Among the entries below, only the lines starting at the one with "def execIrem (f" and ending at the one with "logical right shift (R143) (R60, B form). -/", both included, are to be printed exactly.

#####

/-- ISUB_EXT: the difference, by `wr` (R140). -/
def execIsubExt (f : Fields) (s : State) : Host.Outcome State Fault Refusal := .next (issue s 0x21 f (fixed isubFn))

/-- IADDX: sum or difference with a carry predicate (R142). -/
def execIaddx (f : Fields) (s : State) : Host.Outcome State Fault Refusal := .next (issue s 0x22 f (fixed iaddxFn))

/-- IMUL: low 32 bits of the product (R140) (R60, B form). -/
def execImul (g : BFields) (s : State) : Host.Outcome State Fault Refusal := .next (issueB s 0x23 g (fixed imulFn))

/-- IMUL_EXT: low 32 bits of the product (R140). -/
def execImulExt (f : Fields) (s : State) : Host.Outcome State Fault Refusal := .next (issue s 0x23 f (fixed imulFn))

/-- IMULH: high 32 bits of the product (R140). -/
def execImulh (f : Fields) (s : State) : Host.Outcome State Fault Refusal := .next (issue s 0x24 f (fixed imulhFn))

/-- IMAD: product and sum (R140). -/
def execImad (f : Fields) (s : State) : Host.Outcome State Fault Refusal := .next (issue s 0x25 f (fixed imadFn))

/-- IMADW: product and 64-bit sum (R140). -/
def execImadw (f : Fields) (s : State) : Host.Outcome State Fault Refusal := .next (issue s 0x26 f (fixed imadwFn))

/-- IDIV: truncated quotient (R141). -/
def execIdiv (f : Fields) (s : State) : Host.Outcome State Fault Refusal := .next (issue s 0x27 f (variable_ idivFn))

/-- IREM: remainder (R141). -/
def execIrem (f : Fields) (s : State) : Host.Outcome State Fault Refusal := .next (issue s 0x28 f (variable_ iremFn))

/-- IMIN: minimum (R140). -/
def execImin (f : Fields) (s : State) : Host.Outcome State Fault Refusal := .next (issue s 0x29 f (fixed iminFn))

/-- IMAX: maximum (R140). -/
def execImax (f : Fields) (s : State) : Host.Outcome State Fault Refusal := .next (issue s 0x2A f (fixed imaxFn))

/-- IABS: absolute value (R140). -/
def execIabs (f : Fields) (s : State) : Host.Outcome State Fault Refusal := .next (issue s 0x2B f (fixed iabsFn))

/-- INEG: negation (R140). -/
def execIneg (f : Fields) (s : State) : Host.Outcome State Fault Refusal := .next (issue s 0x2C f (fixed inegFn))

/-- SHL: left shift (R143) (R60, B form). -/
def execShl (g : BFields) (s : State) : Host.Outcome State Fault Refusal := .next (issueB s 0x2D g (fixed shlFn))

/-- SHL_EXT: left shift (R143). -/
def execShlExt (f : Fields) (s : State) : Host.Outcome State Fault Refusal := .next (issue s 0x2D f (fixed shlFn))

/-- SHR: logical right shift (R143) (R60, B form). -/
def execShr (g : BFields) (s : State) : Host.Outcome State Fault Refusal := .next (issueB s 0x2E g (fixed shrFn))

/-- SHR_EXT: logical right shift (R143). -/
def execShrExt (f : Fields) (s : State) : Host.Outcome State Fault Refusal := .next (issue s 0x2E f (fixed shrFn))

/-- SAR: arithmetic right shift (R143) (R60, B form). -/
def execSar (g : BFields) (s : State) : Host.Outcome State Fault Refusal := .next (issueB s 0x2F g (fixed sarFn))

/-- SAR_EXT: arithmetic right shift (R143). -/
def execSarExt (f : Fields) (s : State) : Host.Outcome State Fault Refusal := .next (issue s 0x2F f (fixed sarFn))

/-- ROT: rotation (R144). -/
def execRot (f : Fields) (s : State) : Host.Outcome State Fault Refusal := .next (issue s 0x30 f (fixed rotFn))

/-- FSHF: funnel shift (R144). -/
def execFshf (f : Fields) (s : State) : Host.Outcome State Fault Refusal := .next (issue s 0x31 f (fixed fshfFn))

/-- AND: bitwise AND (R145) (R60, B form). -/
def execAnd (g : BFields) (s : State) : Host.Outcome State Fault Refusal := .next (issueB s 0x32 g (fixed andFn))

/-- AND_EXT: bitwise AND (R145). -/
def execAndExt (f : Fields) (s : State) : Host.Outcome State Fault Refusal := .next (issue s 0x32 f (fixed andFn))

/-- OR: bitwise OR (R145) (R60, B form). -/
def execOr (g : BFields) (s : State) : Host.Outcome State Fault Refusal := .next (issueB s 0x33 g (fixed orFn))

/-- OR_EXT: bitwise OR (R145). -/
def execOrExt (f : Fields) (s : State) : Host.Outcome State Fault Refusal := .next (issue s 0x33 f (fixed orFn))

/-- XOR: bitwise XOR (R145) (R60, B form). -/
def execXor (g : BFields) (s : State) : Host.Outcome State Fault Refusal := .next (issueB s 0x34 g (fixed xorFn))

/-- XOR_EXT: bitwise XOR (R145). -/
def execXorExt (f : Fields) (s : State) : Host.Outcome State Fault Refusal := .next (issue s 0x34 f (fixed xorFn))

/-- ANDN: a AND NOT b (R145) (R60, B form). -/
def execAndn (g : BFields) (s : State) : Host.Outcome State Fault Refusal := .next (issueB s 0x35 g (fixed andnFn))

/-- ANDN_EXT: a AND NOT b (R145). -/
def execAndnExt (f : Fields) (s : State) : Host.Outcome State Fault Refusal := .next (issue s 0x35 f (fixed andnFn))

/-- BFSEL: a bitwise function chosen by c (R146). -/
def execBfsel (f : Fields) (s : State) : Host.Outcome State Fault Refusal := .next (issue s 0x36 f (fixed bfselFn))

/-- POPC: count of 1 bits (R147). -/
def execPopc (f : Fields) (s : State) : Host.Outcome State Fault Refusal := .next (issue s 0x37 f (fixed popcFn))

/-- CLZ: leading zeros (R147). -/
def execClz (f : Fields) (s : State) : Host.Outcome State Fault Refusal := .next (issue s 0x38 f (fixed clzFn))

/-- CTZ: trailing zeros (R147). -/
def execCtz (f : Fields) (s : State) : Host.Outcome State Fault Refusal := .next (issue s 0x39 f (fixed ctzFn))

/-- BREV: bits reversed (R147). -/
def execBrev (f : Fields) (s : State) : Host.Outcome State Fault Refusal := .next (issue s 0x3A f (fixed brevFn))

/-- BFX: field extracted (R148). -/
def execBfx (f : Fields) (s : State) : Host.Outcome State Fault Refusal := .next (issue s 0x3B f (fixed bfxFn))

#####

- [Answer to the exercise]:
def execIrem (f : Fields) (s : State) : Host.Outcome State Fault Refusal := .next (issue s 0x28 f (variable_ iremFn))

/-- IMIN: minimum (R140). -/
def execImin (f : Fields) (s : State) : Host.Outcome State Fault Refusal := .next (issue s 0x29 f (fixed iminFn))

/-- IMAX: maximum (R140). -/
def execImax (f : Fields) (s : State) : Host.Outcome State Fault Refusal := .next (issue s 0x2A f (fixed imaxFn))

/-- IABS: absolute value (R140). -/
def execIabs (f : Fields) (s : State) : Host.Outcome State Fault Refusal := .next (issue s 0x2B f (fixed iabsFn))

/-- INEG: negation (R140). -/
def execIneg (f : Fields) (s : State) : Host.Outcome State Fault Refusal := .next (issue s 0x2C f (fixed inegFn))

/-- SHL: left shift (R143) (R60, B form). -/
def execShl (g : BFields) (s : State) : Host.Outcome State Fault Refusal := .next (issueB s 0x2D g (fixed shlFn))

/-- SHL_EXT: left shift (R143). -/
def execShlExt (f : Fields) (s : State) : Host.Outcome State Fault Refusal := .next (issue s 0x2D f (fixed shlFn))

/-- SHR: logical right shift (R143) (R60, B form). -/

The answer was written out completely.